(The records)
/-- 44_bus_protocol.md R228, R230: the step in which the host reads runs the operation of the register that `regsel` names,
in the order of R228, and never changes `regsel`; a read of zero bytes is refused. -/
def Obligations.ReadTransactionStep : Prop :=
  ∀ (s : State) (n : Nat) (acts : List Act), s.world.inbox = .read n :: acts →
    (n = 0 → step s = .refused .emptyRead) ∧
    (1 ≤ n → ∃ t, step s = .next t ∧ t.bus = s.bus ∧ t.world.resp.length = n ∧
      exec
        (if s.bus.regsel = s.cfg.regMap.id then .busRdId n
          else if s.bus.regsel = s.cfg.regMap.hw then .busRdHw n
          else if s.bus.regsel = s.cfg.regMap.led then .busRdLed n
          else if s.bus.regsel = s.cfg.regMap.event then .busRdEvent n
          else .busRdUndef s.bus.regsel n)
        { s with world := { s.world with inbox := acts } } = .next t)

/-! ### The event queue (42_event_queue.md) -/

/-- 42_event_queue.md R192, R193, R194: an enqueue appends one event and sets the ready line, or, on a full queue, changes
nothing at all. -/
def Obligations.EnqueueAppendsOrDrops : Prop :=
  ∀ (kind : Kind) (data : Byte) (s : State),
    (s.queue.w + 1 = s.queue.r → exec (.enqueue kind data) s = .next s) ∧
    (s.queue.w + 1 ≠ s.queue.r →
      exec (.enqueue kind data) s = .next { s with
        queue :=
          { slot := s.queue.slot.set s.queue.w.toNat { kind := kind, data := data }
            w := s.queue.w + 1, r := s.queue.r, ready := true } })

/-- 42_event_queue.md R195 to R198: a dequeue by the depth before the pop. -/
def Obligations.DequeueTakesTheOldest : Prop :=
  ∀ (s : State) (d : Nat), d = (s.queue.w - s.queue.r).toNat →
    (d = 0 → exec .dequeue s = .next { s with
      queue := { s.queue with ready := false }, world := { s.world with retWord := 0x0000 } }) ∧
    (1 ≤ d → exec .dequeue s = .next { s with
      queue := { s.queue with r := s.queue.r + 1, ready := if d = 1 then false else s.queue.ready }
      world := { s.world with
        retWord := BitVec.ofNat 4 (d - 1) ++ s.queue.slot[s.queue.r.toNat].kind ++ s.queue.slot[s.queue.r.toNat].data } })

/-- 42_event_queue.md R199, as a refinement: on the list of events held, oldest first, an enqueue appends at the end while
fewer than 15 are held, and a dequeue removes the head. -/
def Obligations.QueueRefinesAFifoList : Prop :=
  ∀ s : State,
    (∀ kind data, ∃ t, exec (.enqueue kind data) s = .next t ∧
      t.queue.contents =
        if s.queue.contents.length < 15 then s.queue.contents ++ [{ kind := kind, data := data }] else s.queue.contents) ∧
    (∃ t, exec .dequeue s = .next t ∧ t.queue.contents = s.queue.contents.tail ∧
      (∀ e es, s.queue.contents = e :: es → t.world.retWord = BitVec.ofNat 4 es.length ++ e.kind ++ e.data) ∧
      (s.queue.contents = [] → t.world.retWord = 0x0000))

/-- 42_event_queue.md R199: from an empty queue, k enqueues and then k dequeues, k at most 15, return the k events in order,
with depth fields k-1, ..., 0, and leave the queue empty with the ready line low. After 15 enqueues a 16th is dropped. -/
def Obligations.FifoReturnsEventsInOrder : Prop :=
  ∀ (s : State) (es : List Event), s.queue.w = s.queue.r → 1 ≤ es.length → es.length ≤ 15 →
    ∃ t, runOps (es.map fun e => .enqueue e.kind e.data) s = .next t ∧ t.queue.depth = es.length ∧ t.queue.ready = true ∧
      (drain es.length t).1 = es.mapIdx (fun i e => BitVec.ofNat 4 (es.length - 1 - i) ++ e.kind ++ e.data) ∧
      (drain es.length t).2.queue.depth = 0 ∧ (drain es.length t).2.queue.ready = false ∧
      (es.length = 15 → ∀ kind data, exec (.enqueue kind data) t = .next t)

/-! ### The quadrature decoder (40_quadrature.md) -/

/-- 40_quadrature.md R121: a phase service adds the table's contribution to the channel's accumulator, wrapping at
`ACC_WIDTH` bits, keeps the sample, and changes nothing else. -/
def Obligations.PhaseServiceAddsContribution : Prop :=
  ∀ (ch : Chan) (p : Phase) (s : State),
    exec (.servicePhase ch p) s = .next { s with
      dec := { s.dec with
        acc := s.dec.acc.set ch (Int.bmod (s.dec.acc[ch] + s.cfg.quadTable[(p ++ s.dec.prev[ch]).toNat]) (2 ^ s.cfg.accWidth))
        prev := s.dec.prev.set ch p } }

/-- 40_quadrature.md R123: a consumption takes the truncated quotient, clamped, and leaves the rest; it changes nothing else
of the block. -/
def Obligations.ConsumptionTakesClampedQuotient : Prop :=
  ∀ (ch : Chan) (lo hi : Int) (s : State) (a d q : Int), a = s.dec.acc[ch] →
    d = (if ch = 10 then s.cfg.vfoDiv else s.cfg.encDiv : Nat) → q = min (max (Int.tdiv a d) lo) hi →
    exec (.consumeSteps ch lo hi) s = .next { s with
      dec := { s.dec with acc := s.dec.acc.set ch (a - q * d) }
      world := { s.world with retSteps := q } }

/-- 40_quadrature.md R124, R125: with a legal divisor and a range that holds 0, no step is discarded: the count returned lies
in the range, and count times divisor plus what stays is what was there; where the quotient fits the range, what stays is
smaller than the divisor and is 0 or has the accumulator's sign. -/
def Obligations.ConsumptionLosesNoStep : Prop :=
  ∀ (ch : Chan) (lo hi : Int) (s : State) (a d : Int), a = s.dec.acc[ch] →
    d = (if ch = 10 then s.cfg.vfoDiv else s.cfg.encDiv : Nat) → (d = 1 ∨ d = 2 ∨ d = 4) → lo ≤ 0 → 0 ≤ hi →
    ∃ t r, exec (.consumeSteps ch lo hi) s = .next t ∧ r = t.dec.acc[ch] ∧
      lo ≤ t.world.retSteps ∧ t.world.retSteps ≤ hi ∧ a = d * t.world.retSteps + r ∧
      (lo ≤ Int.tdiv a d → Int.tdiv a d ≤ hi →
        t.world.retSteps = Int.tdiv a d ∧ r = Int.tmod a d ∧ |r| < d ∧ (r = 0 ∨ (0 < r ∧ 0 < a) ∨ (r < 0 ∧ a < 0)))

/-- 40_quadrature.md R127, R128: an ordinary channel's whole steps become one EncoderStep event under the identifier that
`encShift` selects; a count of 0 emits nothing. -/
def Obligations.EncoderServiceEmitsWholeSteps : Prop :=
  ∀ (ch : Fin 10) (s : State) (a q : Int) (id : Nat), a = s.dec.acc[ch.castSucc] →
    q = min (max (Int.tdiv a s.cfg.encDiv) (-8)) 7 →
    id = (if s.scan.encShift then s.cfg.encIdMap[1][ch] else s.cfg.encIdMap[0][ch]) →
    exec (.encService ch) s = .next { s with
      dec := { s.dec with acc := s.dec.acc.set ch.castSucc (a - q * s.cfg.encDiv) }
      queue := if q = 0 then s.queue else s.queue.push { kind := 2, data := BitVec.ofNat 4 id ++ BitVec.ofInt 4 q } }

/-- 40_quadrature.md R129, R130: the VFO service moves the captured edges into the accumulator in `EDGE` mode, and its whole
steps become one VFOStep event. -/
def Obligations.VfoServiceEmitsWholeSteps : Prop :=
  ∀ (s : State) (a : Int) (q : Int),
    a = (if s.cfg.vfoMode = .edge then Int.bmod (s.dec.acc[10] + s.dec.vfoRaw) (2 ^ s.cfg.accWidth) else s.dec.acc[10]) →
    q = min (max (Int.tdiv a s.cfg.vfoDiv) (-128)) 127 →
    exec .vfoService s = .next { s with
      dec := { s.dec with
        acc := s.dec.acc.set 10 (a - q * s.cfg.vfoDiv)
        vfoRaw := if s.cfg.vfoMode = .edge then 0 else s.dec.vfoRaw }
      queue := if q = 0 then s.queue else s.queue.push { kind := 1, data := BitVec.ofInt 8 q } }

/-- 40_quadrature.md R131 to R133, in `EDGE` mode: under `RISING` only rising edges of line A count, +1 if B is high and -1 if
not; under `BOTH` every edge counts, +1 if A = B and -1 if not. Only `vfoRaw` changes, and it wraps at `ACC_WIDTH` bits. -/
def Obligations.VfoEdgeCountsOneEdge : Prop :=
  ∀ (a b : Bool) (s : State), s.cfg.vfoMode = .edge →
    exec (.vfoEdge a b) s = .next { s with
      dec := { s.dec with
        vfoRaw := match s.cfg.vfoEdge, a, b with
          | .rising, false, _ => s.dec.vfoRaw
          | .rising, true, true => Int.bmod (s.dec.vfoRaw + 1) (2 ^ s.cfg.accWidth)
          | .rising, true, false => Int.bmod (s.dec.vfoRaw - 1) (2 ^ s.cfg.accWidth)
          | .both, true, true => Int.bmod (s.dec.vfoRaw + 1) (2 ^ s.cfg.accWidth)
          | .both, false, false => Int.bmod (s.dec.vfoRaw + 1) (2 ^ s.cfg.accWidth)
          | .both, true, false => Int.bmod (s.dec.vfoRaw - 1) (2 ^ s.cfg.accWidth)
          | .both, false, true => Int.bmod (s.dec.vfoRaw - 1) (2 ^ s.cfg.accWidth) } }

/-- In `POLLED` mode an edge act has no effect: the model's choice (log 11), drawn from 40_quadrature.md R130's "the VFO edge
agent has no steps". -/
def Obligations.VfoEdgeHasNoEffectWhenPolled : Prop :=
  ∀ (a b : Bool) (s : State), s.cfg.vfoMode = .polled → exec (.vfoEdge a b) s = .next s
(End The records)
Work order ->
Each line from the one containing "agent has no" through the end of the entries, both included, is to be returned exactly, with no other lines.

Response for this exercise ->
agent has no steps". -/
def Obligations.VfoEdgeHasNoEffectWhenPolled : Prop :=
  ∀ (a b : Bool) (s : State), s.cfg.vfoMode = .polled → exec (.vfoEdge a b) s = .next s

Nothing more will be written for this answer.